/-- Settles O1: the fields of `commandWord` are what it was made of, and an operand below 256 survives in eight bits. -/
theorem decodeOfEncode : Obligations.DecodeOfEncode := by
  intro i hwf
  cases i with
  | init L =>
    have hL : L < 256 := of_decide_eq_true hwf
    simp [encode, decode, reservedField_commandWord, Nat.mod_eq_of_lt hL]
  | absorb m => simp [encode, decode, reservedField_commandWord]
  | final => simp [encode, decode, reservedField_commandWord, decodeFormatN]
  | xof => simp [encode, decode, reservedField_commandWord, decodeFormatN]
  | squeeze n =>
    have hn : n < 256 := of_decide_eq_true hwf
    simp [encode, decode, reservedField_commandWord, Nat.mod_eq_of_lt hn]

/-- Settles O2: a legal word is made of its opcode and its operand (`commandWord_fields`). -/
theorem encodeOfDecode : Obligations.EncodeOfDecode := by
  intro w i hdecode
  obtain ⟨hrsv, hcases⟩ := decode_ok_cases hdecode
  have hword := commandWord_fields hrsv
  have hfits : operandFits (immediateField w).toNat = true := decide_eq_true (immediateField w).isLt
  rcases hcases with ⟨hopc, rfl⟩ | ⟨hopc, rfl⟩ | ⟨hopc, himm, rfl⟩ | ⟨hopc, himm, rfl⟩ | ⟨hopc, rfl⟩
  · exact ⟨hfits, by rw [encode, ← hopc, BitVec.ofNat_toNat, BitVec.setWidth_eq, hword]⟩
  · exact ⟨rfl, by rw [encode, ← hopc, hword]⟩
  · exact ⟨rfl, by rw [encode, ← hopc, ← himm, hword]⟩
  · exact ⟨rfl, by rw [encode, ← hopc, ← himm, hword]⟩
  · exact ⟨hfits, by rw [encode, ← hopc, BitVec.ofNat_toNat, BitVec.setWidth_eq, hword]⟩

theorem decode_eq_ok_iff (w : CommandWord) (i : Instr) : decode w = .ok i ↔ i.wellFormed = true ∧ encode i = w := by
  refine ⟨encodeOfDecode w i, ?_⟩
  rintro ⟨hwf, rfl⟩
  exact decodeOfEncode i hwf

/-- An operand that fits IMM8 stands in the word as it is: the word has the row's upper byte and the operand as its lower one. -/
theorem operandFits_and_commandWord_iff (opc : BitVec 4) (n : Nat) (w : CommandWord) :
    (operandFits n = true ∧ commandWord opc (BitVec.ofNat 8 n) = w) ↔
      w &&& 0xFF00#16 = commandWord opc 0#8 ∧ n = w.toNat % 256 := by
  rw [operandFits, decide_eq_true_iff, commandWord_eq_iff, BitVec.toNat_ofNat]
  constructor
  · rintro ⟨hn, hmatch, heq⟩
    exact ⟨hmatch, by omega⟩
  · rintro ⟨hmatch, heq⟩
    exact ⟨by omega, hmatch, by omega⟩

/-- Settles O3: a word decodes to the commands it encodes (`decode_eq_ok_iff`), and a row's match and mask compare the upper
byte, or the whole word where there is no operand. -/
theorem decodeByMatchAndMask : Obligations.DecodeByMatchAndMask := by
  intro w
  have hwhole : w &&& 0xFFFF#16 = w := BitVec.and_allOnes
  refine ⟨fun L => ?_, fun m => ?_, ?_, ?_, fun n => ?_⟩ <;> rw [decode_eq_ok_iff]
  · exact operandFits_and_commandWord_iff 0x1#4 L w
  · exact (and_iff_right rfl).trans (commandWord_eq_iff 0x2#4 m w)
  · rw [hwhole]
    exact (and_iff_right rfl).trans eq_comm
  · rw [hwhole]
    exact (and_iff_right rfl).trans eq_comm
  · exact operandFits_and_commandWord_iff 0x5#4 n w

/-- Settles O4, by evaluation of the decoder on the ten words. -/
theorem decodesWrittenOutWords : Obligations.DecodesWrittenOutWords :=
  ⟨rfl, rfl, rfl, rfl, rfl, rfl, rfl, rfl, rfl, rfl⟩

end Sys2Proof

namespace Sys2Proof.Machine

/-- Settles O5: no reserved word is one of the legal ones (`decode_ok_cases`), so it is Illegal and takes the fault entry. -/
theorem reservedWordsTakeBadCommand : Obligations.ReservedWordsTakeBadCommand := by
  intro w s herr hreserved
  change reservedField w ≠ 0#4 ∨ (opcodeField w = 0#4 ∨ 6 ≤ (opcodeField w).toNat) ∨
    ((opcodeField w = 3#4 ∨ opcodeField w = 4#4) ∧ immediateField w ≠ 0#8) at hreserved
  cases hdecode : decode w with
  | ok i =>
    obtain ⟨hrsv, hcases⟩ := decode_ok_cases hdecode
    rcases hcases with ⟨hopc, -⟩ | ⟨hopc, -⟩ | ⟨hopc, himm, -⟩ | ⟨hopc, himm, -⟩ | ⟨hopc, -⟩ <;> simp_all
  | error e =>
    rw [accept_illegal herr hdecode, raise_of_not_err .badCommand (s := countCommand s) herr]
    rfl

══════

### TRY IT
Retype exactly the lines of the data above that fall between the line with "lower one. -/" and the line with "rintro ⟨hmatch, heq⟩", inclusive, and add nothing.

### THE ANSWER
/-- An operand that fits IMM8 stands in the word as it is: the word has the row's upper byte and the operand as its lower one. -/
theorem operandFits_and_commandWord_iff (opc : BitVec 4) (n : Nat) (w : CommandWord) :
    (operandFits n = true ∧ commandWord opc (BitVec.ofNat 8 n) = w) ↔
      w &&& 0xFF00#16 = commandWord opc 0#8 ∧ n = w.toNat % 256 := by
  rw [operandFits, decide_eq_true_iff, commandWord_eq_iff, BitVec.toNat_ofNat]
  constructor
  · rintro ⟨hn, hmatch, heq⟩
    exact ⟨hmatch, by omega⟩
  · rintro ⟨hmatch, heq⟩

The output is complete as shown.